Jam Prep – City Fox (part 2)

We progressed with our individual game projects in class today, with a few goals for this week. Some of the more important ones were:

  1. Discuss the use of arrays in code
  2. Experiment with arrays of vertices
  3. Add win/loss conditions to our games
  4. Add enemy movement to our games
  5. Develop a blog post reflecting on all of this

We looked at a particular example of code that used arrays to generate shapes – this is something I’ll discuss in a separate blog, so this one remains focused on the jam prep. However, it was nice to see how arrays could be used in other ways outside of how I’ve used them so far: starting with the walking simulator where we used lists for our inventory, then moving on to the game jam and randomising obstacles through an array, up to now using them for storing waypoints in our 2D games.

After that, I returned to the post-it plan for this week and made sure I had at least 3 things I wanted to cover. These were based around suggestions from Ant, although one of those (add enemy movement) I had already done last week.

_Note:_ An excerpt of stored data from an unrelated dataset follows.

/-! ### Steps, frames, decoding -/

/-- A step takes the command at the front of the queue; an empty queue idles (the model's choice, log 4). -/
def Obligations.StepRunsFrontCommand : Prop :=
  (∀ (i : Instr) (rest : List Instr) (s : State), step (s.setPending (i :: rest)) = exec i (s.setPending rest)) ∧
    ∀ s : State, s.pending = [] → step s = .next s

/-- No command stops the block, and none touches the queue of commands (the model's choice, log 1). In a broker reset
only its entry and its release are taken (R187: no frame is taken, no command is answered). -/
def Obligations.EveryCommandGoesOn : Prop :=
  (∀ (i : Instr) (s : State), ∃ t, exec i s = .next t ∧ t.pending = s.pending) ∧
    ∀ (i : Instr) (s : State), s.resetting ≠ none → (∀ c, i ≠ .brokerResetEntry c) →
      (∀ a b c d, i ≠ .brokerResetRelease a b c d) → exec i s = .next s

/-- The frame of every command, part by part. -/
def Obligations.FramePartByPart : Prop :=
  ∀ (i : Instr) (s t : State) (p : Part), exec i s = .next t → mayChange i p = false → p.same s t

/-- A command whose frame is not shown does what its frame and then the command do (the model's choice, log 2). -/
def Obligations.UnshownFrameStandsForFrame : Prop :=
  ∀ (i : Instr) (s : State) (o : Direct), i.request.map Prod.fst = some o → s.takesUnshown o = true →
    exec i s = exec i (s.withFrame o i) ∧ (s.withFrame o i).hands o i = true

/-- The answer to a command ends the wait for it; all but an admitted TRANSACT are answered at once. -/
def Obligations.EveryRequestIsAnswered : Prop :=
  ∀ (i : Instr) (s : State) (o : Direct), i.request.map Prod.fst = some o → s.hands o i = true →
    ∃ t, exec i s = .next t ∧ t.handedOf o = none ∧
      ((∃ status payload, t.answered o status payload) ∨
        ((∃ kf a q n data, i = .transact o kf a q n data) ∧ ∃ n limit, t.slotOf o = .onTicket n limit))

/-- The decoder reads every well-formed request's frame back as the request, from every port; a frame with its check
byte leaves the check register at 0. -/
def Obligations.RequestFramesDecode : Prop :=
  (∀ (i : Instr) (o : Direct) (code : Byte) (params : List Byte) (exact : Bool), i.wellFormed = true →
    i.request = some (o, code, params) → decodeFrame o (requestFrame code params) false false exact = .command i) ∧
    ∀ bytes : List Byte, checkByte (closeFrame bytes) = 0#8

/-- The decoder's checks in order: length, check byte, code, parameter length. -/
def Obligations.DecoderChecksInOrder : Prop :=
  (∀ (o : Direct) (bytes : List Byte) (cut oversize exact : Bool),
    bytes.length < 3 ∨ 36 < (bytes.getD 1 0#8).toNat ∨ bytes.length < (bytes.getD 1 0#8).toNat + 3 ∨ cut = true ∨
        oversize = true ∨ (exact = true ∧ (bytes.getD 1 0#8).toNat + 3 < bytes.length) →
      decodeFrame o bytes cut oversize exact = .refused .badLength) ∧
    (∀ (o : Direct) (code l : Byte) (params : List Byte) (check : Byte) (exact : Bool), l.toNat = params.length →
      params.length ≤ 36 → check ≠ checkByte (code :: l :: params) →
        decodeFrame o (code :: l :: params ++ [check]) false false exact = .refused .badCheck) ∧
    (∀ (o : Direct) (code : Byte) (params : List Byte) (exact : Bool), params.length ≤ 36 →
      code.toNat ∉ [0x10, 0x11, 0x12, 0x13, 0x20, 0x21, 0x30, 0x31, 0x40, 0x41, 0x42, 0x43, 0x44, 0x45, 0x50, 0x51,
        0x52, 0x53, 0x60] →
        decodeFrame o (requestFrame code params) false false exact = .refused .unknownCommand) ∧
    ∀ (o : Direct) (code : Byte) (params : List Byte) (exact : Bool), params.length ≤ 36 →
      (code.toNat ∈ [0x10, 0x11] ∧ params.length < 4) ∨
        (code.toNat ∈ [0x12, 0x13, 0x31, 0x41, 0x43, 0x44, 0x45, 0x50] ∧ params.length ≠ 1) ∨
        (code.toNat = 0x20 ∧ params.length ≠ 2) ∨ (code.toNat = 0x21 ∧ params.length ≠ 3) ∨
        (code.toNat = 0x30 ∧ params.length ≠ 4) ∨ (code.toNat = 0x40 ∧ params.length ≠ 15) ∨
        (code.toNat = 0x42 ∧ (params.length < 1 ∨ 8 < params.length)) ∨ (code.toNat = 0x51 ∧ params.length ≠ 5) ∨
        (code.toNat ∈ [0x52, 0x53, 0x60] ∧ params.length ≠ 0) →
      decodeFrame o (requestFrame code params) false false exact = .refused .badLength

/-! ### Tickets -/

/-- A SUBMIT that passes the checks of R5 is admitted at the tail of its origin's order and answered at once; a TRANSACT
leaves its port waiting on the ticket with the hold limit as it stands, its hold count running from the end of the block
(Port C) or from the start of a read already in HOLD (Ports A and B). The number is the first from the origin's counter
on, 255 followed by 1, that no ticket of the origin and no record in its ring carries. (The changes of the broker time
before the admission are kept in `since`: log 15.) -/
def Obligations.SubmitOrTransactAdmitsTicket : Prop :=
  (∀ (o : Direct) (kf a q n : Byte) (data : List Byte) (s : State), s.hands o (.submit o kf a q n data) = true →
    s.refusal o kf a n data = none →
    ∃ t, exec (.submit o kf a q n data) s = .next t ∧ (∀ p, p ≠ portPart o → p ≠ .queue → p.same s t) ∧
      t.queue = s.queue.withTicket o (s.newTicket (directOrigin o) (s.ticketNumber o) (s.asked kf a q n data)) ∧
      t.answered o .ok [byteOf (s.ticketNumber o), byteOf ((s.queuedOf (directOrigin o)).length + 1)]) ∧
    (∀ (o : Direct) (kf a q n : Byte) (data : List Byte) (s : State), s.hands o (.transact o kf a q n data) = true →
      s.refusal o kf a n data = none →
      ∃ t, exec (.transact o kf a q n data) s = .next t ∧ (∀ p, p ≠ portPart o → p ≠ .queue → p.same s t) ∧
        t.queue = s.queue.withTicket o
          { s.newTicket (directOrigin o) (s.ticketNumber o) (s.asked kf a q n data) with waited := true } ∧
        t.slotOf o = .onTicket (s.ticketNumber o) (s.settings.holdLimit o) ∧
        (o = .c → t.portC.hold = some ⟨s.settings.holdLimit .c, s.portC.since.getD 0⟩) ∧
        ∀ port, o = portOrigin port → (t.tw port).hold =
          if (s.tw port).target = .hold then some ⟨s.settings.holdLimit o, (s.tw port).since.getD 0⟩ else none) ∧
    ∀ (o : Direct) (s : State), 1 ≤ s.queue.counter.get o → s.queue.counter.get o ≤ 255 → s.queue.total ≤ 24 →
      (s.recOf o).ring.length ≤ 8 →
      s.ticketNumber o ∉ s.numbers o ∧
        ∃ i, s.ticketNumber o = (s.queue.counter.get o - 1 + i) % 255 + 1 ∧
          ∀ j < i, (s.queue.counter.get o - 1 + j) % 255 + 1 ∈ s.numbers o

I wanted to make an end goal, but incorporate something from another lesson as practice: I was going to use a particle system to create a visible sign on the ground where the player would go to finish the level. I also wanted to include pick-ups for the the fox to walk over (in this case, apples) before the player could win the level. Of course, I also needed to put in a lose condition, where if the fox was hit by a car or caught by a person, then the game was over.

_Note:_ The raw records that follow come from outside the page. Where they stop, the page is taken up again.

theorem State.decoded_same (s : State) (o : Direct) (d : Decoded) (hq : p ≠ .queue) (hp : p ≠ portPart o) :
    p.same s (s.decoded o d) := by
  cases d with
  | refused status => exact (s.replaceSlot_same p o _ hq hp).trans (State.putReady_same _ p o _ hp)
  | command i => exact s.replaceSlot_same p o _ hq hp

theorem State.endWrite_same (s : State) (port : TwPort) (bytes : List Byte) (c : Cond) (hp : p ≠ .port port)
    (hq : p ≠ .queue) : p.same s (s.endWrite port bytes c) := by
  unfold State.endWrite
  dsimp only
  split_ifs
  · exact s.setTw_same p port _ hp
  · exact (s.setTw_same p port _ hp).trans (State.decoded_same _ _ _ hq (portPart_portOrigin port ▸ hp))

theorem State.holdExpires_same (s : State) (o : Direct) (n : Nat) (hp : p ≠ portPart o) (hq : p ≠ .queue) :
    p.same s (s.holdExpires o n) := by
  refine Part.same.trans ?_ (State.putReady_same _ p o _ hp)
  unfold State.stopWaiting
  split
  · exact s.setQueue_same p _ hq
  · exact Part.same_refl s p

theorem State.endBlock_same (s : State) (bytes : List Byte) (hp : p ≠ .portC) (hq : p ≠ .queue) :
    p.same s (s.endBlock bytes) := by
  have h1 := s.setPortC_same p (s.portC.took bytes).between hp
  unfold State.endBlock State.takeRequest
  dsimp only
  split
  · exact h1
  · split_ifs
    · exact h1.trans (State.setPortC_same _ p _ hp)
    · exact h1.trans (State.decoded_same _ .c _ hq hp)

/-! ### Every command -/

theorem event_refused_same (h : event false s s = .next t) : p.same s t := event_same s t p _ _ (Part.same_refl s p) h

/-- A change of the broker time reaches no setting, no record and nothing of a broker reset. -/
theorem State.tick_same (s : State) (h : mayChange .brokerTimeTick p = false) : p.same s s.tick := by
  cases p with
  | reset => exact ⟨rfl, rfl, rfl⟩
  | settings => rfl
  | records o => rfl
  | port q => cases q <;> cases h
  | _ => cases h

theorem exec_same (i : Instr) (hf : mayChange i p = false) (h : exec i s = .next t) : p.same s t := by
  cases i
  case brokerTimeTick => exact event_same s t p _ _ (s.tick_same hf) h
  all_goals simp only [mayChange, Bool.or_eq_false_iff, decide_eq_false_iff_not, and_assoc] at hf
  case submit =>
    obtain ⟨hq, hp⟩ := hf
    exact command_same s t p _ _ _ hq hp (fun u => u.submit_same _ _ hq) h
  case transact =>
    obtain ⟨hq, hp⟩ := hf
    exact command_same s t p _ _ _ hq hp (fun u => u.transact_same _ _ hq) h
  case cancel =>
    obtain ⟨hq, hp, hr, hm, hd⟩ := hf
    exact command_same s t p _ _ _ hq hp (fun u => u.cancel_same hq hm hd _ _ hr hp) h
  case ticketQuery | mirrorRead | settingRead | status =>
    obtain ⟨hq, hp⟩ := hf
    exact command_same s t p _ _ _ hq hp (fun u => Part.same_refl u p) h
  case collect =>
    obtain ⟨hq, hp, hr, hm, hd⟩ := hf
    exact command_same s t p _ _ _ hq hp (fun u => u.collect_same hq hm hd _ _ _ hr) h
  case notices =>
    obtain ⟨hq, hp, hr⟩ := hf
    exact command_same s t p _ _ _ hq hp (fun u => u.fetchNotices_same _ _ _ _ hr) h
  case lease =>
    obtain ⟨hq, hp, hl⟩ := hf
    exact command_same s t p _ _ _ hq hp (fun u => u.lease_same _ _ _ _ hl) h
  case release =>
    obtain ⟨hq, hp, hl⟩ := hf
    exact command_same s t p _ _ _ hq hp (fun u => u.release_same _ _ hl) h
  case mirrorDefine =>
    obtain ⟨hq, hp, hm, hd⟩ := hf
    exact command_same s t p _ _ _ hq hp (fun u => u.mirrorDefine_same hq hm hd _ _ _) h
  case mirrorDrop =>
    obtain ⟨hq, hp, hm, hd, hr⟩ := hf
    exact command_same s t p _ _ _ hq hp (fun u => u.mirrorDrop_same hq hm hd _ _ hr) h
  case subscribe | unsubscribe =>
    obtain ⟨hq, hp, hm⟩ := hf
    exact command_same s t p _ _ _ hq hp (fun u => u.setSubscribed_same _ _ _ p hm) h
  case refresh =>
    obtain ⟨hq, hp, hm, hd⟩ := hf
    exact command_same s t p _ _ _ hq hp (fun u => u.refresh_same hq hm hd _) h
  case settingWrite =>
    obtain ⟨hq, hp, hs, hm, hd, hr, hb⟩ := hf
    exact command_same s t p _ _ _ hq hp (fun u => u.settingWrite_same _ _ _ hq hs hm hd hr hb) h
  case originReset o =>
    obtain ⟨hq, hp, hl, hm, hd, hr⟩ := hf
    exact command_same s t p o _ (fun u => (u.originReset o, .answer .ok [])) hq hp
      (fun u => u.originReset_same hq hm hd o hl hr) h
  case busRecover =>
    obtain ⟨hq, hp, hb, -⟩ := hf
    exact command_same s t p _ _ _ hq hp (fun u => u.busRecover_same hb) h
  case upstreamAddressByte | writeTransferAbort | responseReadComplete | readEndedEarly | noRequest | upstreamStop =>
    exact event_same s t p _ _ (s.setTw_same p _ _ hf) h
  case writeTransferEnd => exact event_same s t p _ _ (s.endWrite_same _ _ _ hf.1 hf.2) h
  case blockStart => exact event_same s t p _ _ (s.setPortC_same p _ hf) h
  case blockEnd => exact event_same s t p _ _ (s.endBlock_same _ hf.1 hf.2) h
  case holdLimitExpiry port =>
    simp only [exec, execHoldLimitExpiry] at h
    split at h
    · exact event_same s t p _ _ (s.holdExpires_same _ _ (portPart_portOrigin port ▸ hf.1) hf.2) h
    all_goals exact event_refused_same h
  case portCHoldExpiry =>
    simp only [exec, execPortCHoldExpiry] at h
    split at h
    · exact event_same s t p _ _ (s.holdExpires_same .c _ hf.1 hf.2) h
    all_goals exact event_refused_same h
  case ticketStart =>
    simp only [exec, execTicketStart] at h
    split at h
    · exact event_same s t p _ _ (s.startTicket_same hf.2 _ hf.1) h
    · exact event_refused_same h
  case addressByteEnd =>
    simp only [exec, execAddressByteEnd] at h
    split at h
    · exact event_same s t p _ _ (State.same_of_goesOn hf.2 (s.afterAddress_goesOn _ _) hf.1) h
    · exact event_refused_same h
  case writeByteEnd =>
    simp only [exec, execWriteByteEnd] at h
    split at h
    · exact event_same s t p _ _ (State.same_of_goesOn hf.2 (s.afterWriteByte_goesOn _ _) hf.1) h
    · exact event_refused_same h
  case restartEnd =>
    simp only [exec, execRestartEnd] at h
    split at h
    · exact event_same s t p _ _ (State.same_of_goesOn hf.2 (s.afterRestart_goesOn _ _) hf.1) h
    · exact event_refused_same h
  case readByteEnd =>
    simp only [exec, execReadByteEnd] at h
    split at h
    · exact event_same s t p _ _ (State.same_of_goesOn hf.2 (s.afterReadByte_goesOn _) hf.1) h
    · exact event_refused_same h
  case stopComplete =>
    simp only [exec, execStopComplete] at h
    split at h
    · exact event_same s t p _ _ (s.completeStop_same hf.1 hf.2 _ _) h
    · exact event_refused_same h
  case arbitrationLost =>
    simp only [exec, execArbitrationLost] at h
    split at h
    · exact event_same s t p _ _ (s.loseArbitration_same hf.1 hf.2 _ _) h
    · exact event_refused_same h
  case misplacedCondition =>
    simp only [exec, execMisplacedCondition] at h
    split at h
    · exact event_same s t p _ _ (s.misplaced_same hf.1 hf.2 _ _ _) h
    · exact event_refused_same h
  case stretchTimeout =>
    simp only [exec, execStretchTimeout] at h
    split at h
    · exact event_same s t p _ _ (s.timeOut_same hf.1 hf.2 _ _ _ _ _) h
    · exact event_refused_same h
  case transactionTimeout =>
    simp only [exec, execTransactionTimeout] at h
    split at h
    · exact event_same s t p _ _ (s.timeOut_same hf.1 hf.2 _ _ _ _ _) h
    · exact event_refused_same h
  case foreignStart | stopSeen => exact event_same s t p _ _ (s.foreignCondition_same hf.1 hf.2 _) h
  case recoveryClockRise => exact event_same s t p _ _ (Part.same_of_bus hf (by simp [State.stopWait])) h
  case dBusLineChange => exact event_same s t p _ _ (s.lineChanges_same hf _ _) h
  case lineFallInFree => exact event_same s t p _ _ ((s.lineFalls_same hf).trans (State.seeFall_same hf _ _)) h
  case heldDataExpiry => exact event_same s t p _ _ (s.heldDataExpires_same hf) h
  case retryCountExpiry => exact event_same s t p _ _ (s.enterRecovery_same hf _ _) h
  case recoveryPulse => exact event_same s t p _ _ (s.recoveryPulse_same hf.1 _ hf.2) h
  case stuckLimitExpiry =>
    exact event_same s t p _ _ ((s.seeReleased_same hf.1).trans (State.enterStuck_same hf.1 _ hf.2)) h
  case recoveryStopComplete => exact event_same s t p _ _ (s.completeRecovery_same hf.1 hf.2) h
  case recoveryStopFail =>
    have h1 : p.same s (s.see true false) :=
      Part.same_of_bus hf.1 (by simp)
    exact event_same s t p _ _ (h1.trans (State.enterStuck_same hf.1 _ hf.2)) h
  case busFreeTimePassed | idleDetect => exact event_same s t p _ _ (s.becomeFree_same hf.1 hf.2) h
  case deadlineExpiry =>
    simp only [exec, execDeadlineExpiry] at h
    split at h
    · exact event_same s t p _ _ ((s.dequeue_same p _ _ (Part.ne_queue hf)).trans
        (State.finish_same _ p _ _ _ hf)) h
    · exact event_refused_same h
  case leaseExpiry =>
    simp only [exec, execLeaseExpiry] at h
    split at h
    · exact event_same s t p _ _ (s.expireLease_same _ hf.1 hf.2.1 hf.2.2) h
    · exact event_refused_same h
  case pollDue =>
    simp only [exec, execPollDue] at h
    split at h
    · exact event_same s t p _ _ (s.allFallDue_same hf.1 hf.2.1 hf.2.2 _) h
    · exact event_refused_same h
  case staleness =>
    simp only [exec, execStaleness] at h
    split at h
    · exact event_same s t p _ _ (s.setEntry_same p _ _ hf) h
    · exact event_refused_same h
  case brokerResetEntry | brokerResetRelease => cases hf

/-- Settles O3: the frame is that of the operations a command is made of. -/
theorem framePartByPart : Obligations.FramePartByPart := fun i _ _ _ h hm => exec_same i hm h

end Sys2Proof.Machine

/-! The ports' invariant (R152, R157, R168 to R174): each operation on a port keeps it, and so does every command. -/

namespace Sys2Proof.Machine

variable {s t : State}

/-! ### The ports' checks as propositions -/

/-- The check of a two-wire port, clause by clause. -/
structure Tw.WellFormed (p : Tw) : Prop where
  hold : p.target = .hold → p.slot.isWaiting = true
  send : p.target = .send → p.slot.isWaiting = false
  handed : p.handed ≠ none → p.slot = .waiting
  since : p.since ≠ none → p.target = .hold ∧ p.slot = .waiting
  buffer : p.buffer.length ≤ Config.maxBuffer

theorem Tw.wf_iff (p : Tw) : p.wf = true ↔ p.WellFormed := by
  simp only [Tw.wf, Bool.and_eq_true, Bool.or_eq_true, Bool.not_eq_true', Option.isNone_iff_eq_none,
    decide_eq_true_eq, or_iff_not_imp_left, ne_eq, not_not]
  exact ⟨fun ⟨⟨⟨⟨hh, hs⟩, hi⟩, hc⟩, hb⟩ => ⟨hh, hs, hi, hc, hb⟩,
    fun h => ⟨⟨⟨⟨h.hold, h.send⟩, h.handed⟩, h.since⟩, h.buffer⟩⟩

/-- The check of Port C, clause by clause. -/
structure PortC.WellFormed (p : PortC) : Prop where
  block : p.inBlock = true → (p.slot = .empty ↔ p.beganWaiting = false)
  discarded : p.discarded = true → p.slot ≠ .empty
  handed : p.handed ≠ none → p.slot = .waiting
  undiscarded : p.handed ≠ none → p.discarded = false
  since : p.since ≠ none → p.slot = .waiting
  buffer : p.buffer.length ≤ Config.maxBuffer

/-- In a block the slot is EMPTY exactly where the block did not begin WAITING (R166, R169). -/
theorem PortC.slot_in_block_iff (p : PortC) :
    ((if p.beganWaiting then p.slot ≠ .empty else p.slot = .empty : Bool) = true) ↔
      (p.slot = .empty ↔ p.beganWaiting = false) := by
  cases p.beganWaiting <;> simp

theorem PortC.wf_iff (p : PortC) : p.wf = true ↔ p.WellFormed := by
  simp only [PortC.wf, Bool.and_eq_true, Bool.or_eq_true, Bool.not_eq_true', Option.isNone_iff_eq_none,
    decide_eq_true_eq, or_iff_not_imp_left, ne_eq, Bool.not_eq_false]
  rw [PortC.slot_in_block_iff]
  exact ⟨fun ⟨⟨⟨⟨⟨hb, hd⟩, hh⟩, hu⟩, hs⟩, hl⟩ => ⟨hb, hd, hh, hu, hs, hl⟩,
    fun h => ⟨⟨⟨⟨⟨h.block, h.discarded⟩, h.handed⟩, h.undiscarded⟩, h.since⟩, h.buffer⟩⟩

/-! ### What the events of an upstream bus keep -/

namespace Tw.WellFormed

variable {p : Tw}

/-- With no command handed over and no time of a hold kept, the slot and the target state have to agree. -/
theorem of_unhanded (hh : p.target = .hold → p.slot.isWaiting = true)
    (hs : p.target = .send → p.slot.isWaiting = false) (hn : p.handed = none) (hz : p.since = none)
    (hb : p.buffer.length ≤ Config.maxBuffer) : p.WellFormed :=
  ⟨hh, hs, fun h0 => absurd hn h0, fun h0 => absurd hz h0, hb⟩

theorem goTo (h : p.WellFormed) {t : Target} (hh : t = .hold → p.slot.isWaiting = true)
    (hs : t = .send → p.slot.isWaiting = false) : (p.goTo t).WellFormed :=
  ⟨hh, hs, h.handed, fun hn => absurd rfl hn, h.buffer⟩

/-- A slot becomes READY: a hold ends with it (R157). -/
theorem makeReady (h : p.WellFormed) (f : List Byte) : (p.makeReady f).WellFormed := by
  unfold Tw.makeReady
  split_ifs with ht
  · exact .of_unhanded nofun (fun _ => rfl) rfl rfl h.buffer
  · exact .of_unhanded (fun hh => absurd hh ht) (fun _ => rfl) rfl rfl h.buffer

theorem await (h : p.WellFormed) (ht : p.target ≠ .send) (i : Option Instr) : (p.await i).WellFormed :=
  ⟨fun _ => rfl, fun hs => absurd hs ht, fun _ => rfl, fun hn => absurd rfl hn, h.buffer⟩

theorem target_ne_send (h : p.WellFormed) (hw : p.slot.isWaiting = true) : p.target ≠ .send := fun ht =>
  absurd hw (by simp [h.send ht])

theorem awaitTicket (h : p.WellFormed) (hw : p.slot = .waiting) (n limit : Nat) : (p.awaitTicket n limit).WellFormed :=
  .of_unhanded (fun _ => rfl) (fun hs => absurd hs (h.target_ne_send (by rw [hw]; rfl))) rfl rfl h.buffer

/-- A command handed over, or the time of a hold before an admission, means a slot that waits: else there is neither. -/
theorem idle_of_not_waiting (h : p.WellFormed) (hw : p.slot ≠ .waiting) : p.handed = none ∧ p.since = none :=
  ⟨by_contra fun hn => hw (h.handed hn), by_contra fun hn => hw (h.since hn).2⟩

/-- A read of the own address: the target state follows the slot (Table 8.4). -/
theorem beginRead (h : p.WellFormed) : p.beginRead.WellFormed := by
  cases hs : p.slot with
  | empty =>
    rw [Tw.beginRead_empty hs]
    exact { h.goTo (t := .send) nofun (fun _ => by rw [hs]; rfl) with }
  | ready f =>
    rw [Tw.beginRead_ready hs]
    exact { h.goTo (t := .send) nofun (fun _ => by rw [hs]; rfl) with }
  | waiting =>
    rw [Tw.beginRead_waiting hs]
    exact { h.goTo (t := .hold) (fun _ => by rw [hs]; rfl) nofun with since := fun _ => ⟨rfl, hs⟩ }
  | onTicket n limit =>
    rw [Tw.beginRead_onTicket hs]
    exact { h.goTo (t := .hold) (fun _ => by rw [hs]; rfl) nofun with }

theorem beginWrite (h : p.WellFormed) : p.beginWrite.WellFormed :=
  { h.goTo (t := .receive) nofun nofun with buffer := Nat.zero_le _ }

theorem afterAddress (h : p.WellFormed) (own : Nat) (b : Byte) : (p.afterAddress own b).WellFormed := by
  unfold Tw.afterAddress
  split_ifs
  · exact h.beginRead
  · exact h.beginWrite
  · exact h.goTo nofun nofun

/-- The end of a write transfer leads to a target state that neither holds nor sends (R150). -/
theorem received (h : p.WellFormed) (bytes : List Byte) (c : Cond) :
    ((p.received bytes).goTo (condTarget c)).WellFormed := by
  have hr : (p.received bytes).WellFormed :=
    ⟨h.hold, h.send, h.handed, h.since, List.length_take_le _ _⟩
  cases c <;> exact hr.goTo nofun nofun

theorem abortWrite (h : p.WellFormed) (c : Cond) : (p.abortWrite c).WellFormed := by
  have hg : (p.goTo (condTarget c)).WellFormed := by cases c <;> exact h.goTo nofun nofun
  exact { hg with buffer := Nat.zero_le _ }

To start, I brought in a sprite sheet I found off of Google to make up the “portal” or finish. I set this up in a few minutes after re-familiarising myself with the steps and I think it serves its purpose. When I have a little more time, I’ll investigate how to make up my own sprite sheet so I can replace this – I tried for about an hour and unfortunately the sheet I made appeared a bit wonky. I’m wondering if, despite thinking I centred everything, there may be easier/better ways of doing this.


After that, I began focusing solely on my code; everything I needed for a basic first level was in place once I added in the pick-ups. While I’d not posted about it in my last blog entry, I had added code onto my fox to get him moving around the scene last class. I wasn’t too happy with the idea he wasn’t rotating, though, so I hit the internet for an easy if statement to add into my Movement function.


The first bit of code (lines 47 to 50 inclusive) were from our previous lessons, something Any provided for us. However, lines 51 onwards were what I found to make sure the fox could nicely rotate in the right direction. I’m getting better at thinking in mathematical terms on how to find the direction an object is moving in and then having it rotate/move correctly. I would reiterate this same maths later on when trying to make the “enemies” (cars and people) face the direction their moving, too. Practice makes perfect!


The above screenshot shows what the game is now like, where the player can pick up the apples and then make a beeline for the swirly exit point. Doing the code for the pick-ups was pretty straight-forward, since I’ve done it a number of times now. I decided to add in the collision detection for the two “enemies” – this was easily done by applying tags to the objects and then referring to them in-game. Quite frankly, this makes even more sense to me if I have multiple cars and/or people moving around later levels that have to be avoided.


After that, I needed to fix the problem of the waypoint followers – the elements would move along the waypoints, but they weren’t turning to face the right way as they moved. This makes sense, as Unity won’t rotate the sprite for you, but I wanted something more realistic. I think I mentioned this observation in the last blog I made, and I’d done the same sort of thing for the fox, so I cannibalised that code to inject into the waypoint script we’d been given a while ago.




I needed to make a new Vector3 variable (called “direction”), that was the next waypoint minus the position the sprite was already in. After that, I could find the angle of direction using Mathf.Atan2 multiplied by Mathf.Rad2Deg – this would mean I could then figure out the transform.rotation with a Quaternion.Euler formula. I think it worked out quite well! The screen clip above shows a little bit of the re-directions, which will happen off screen to what the player can view.

So far, I think the game is coming together nicely. I think it’ll be good to add a scoring system, maybe a timer that will also be a game over condition, some menus, and so on.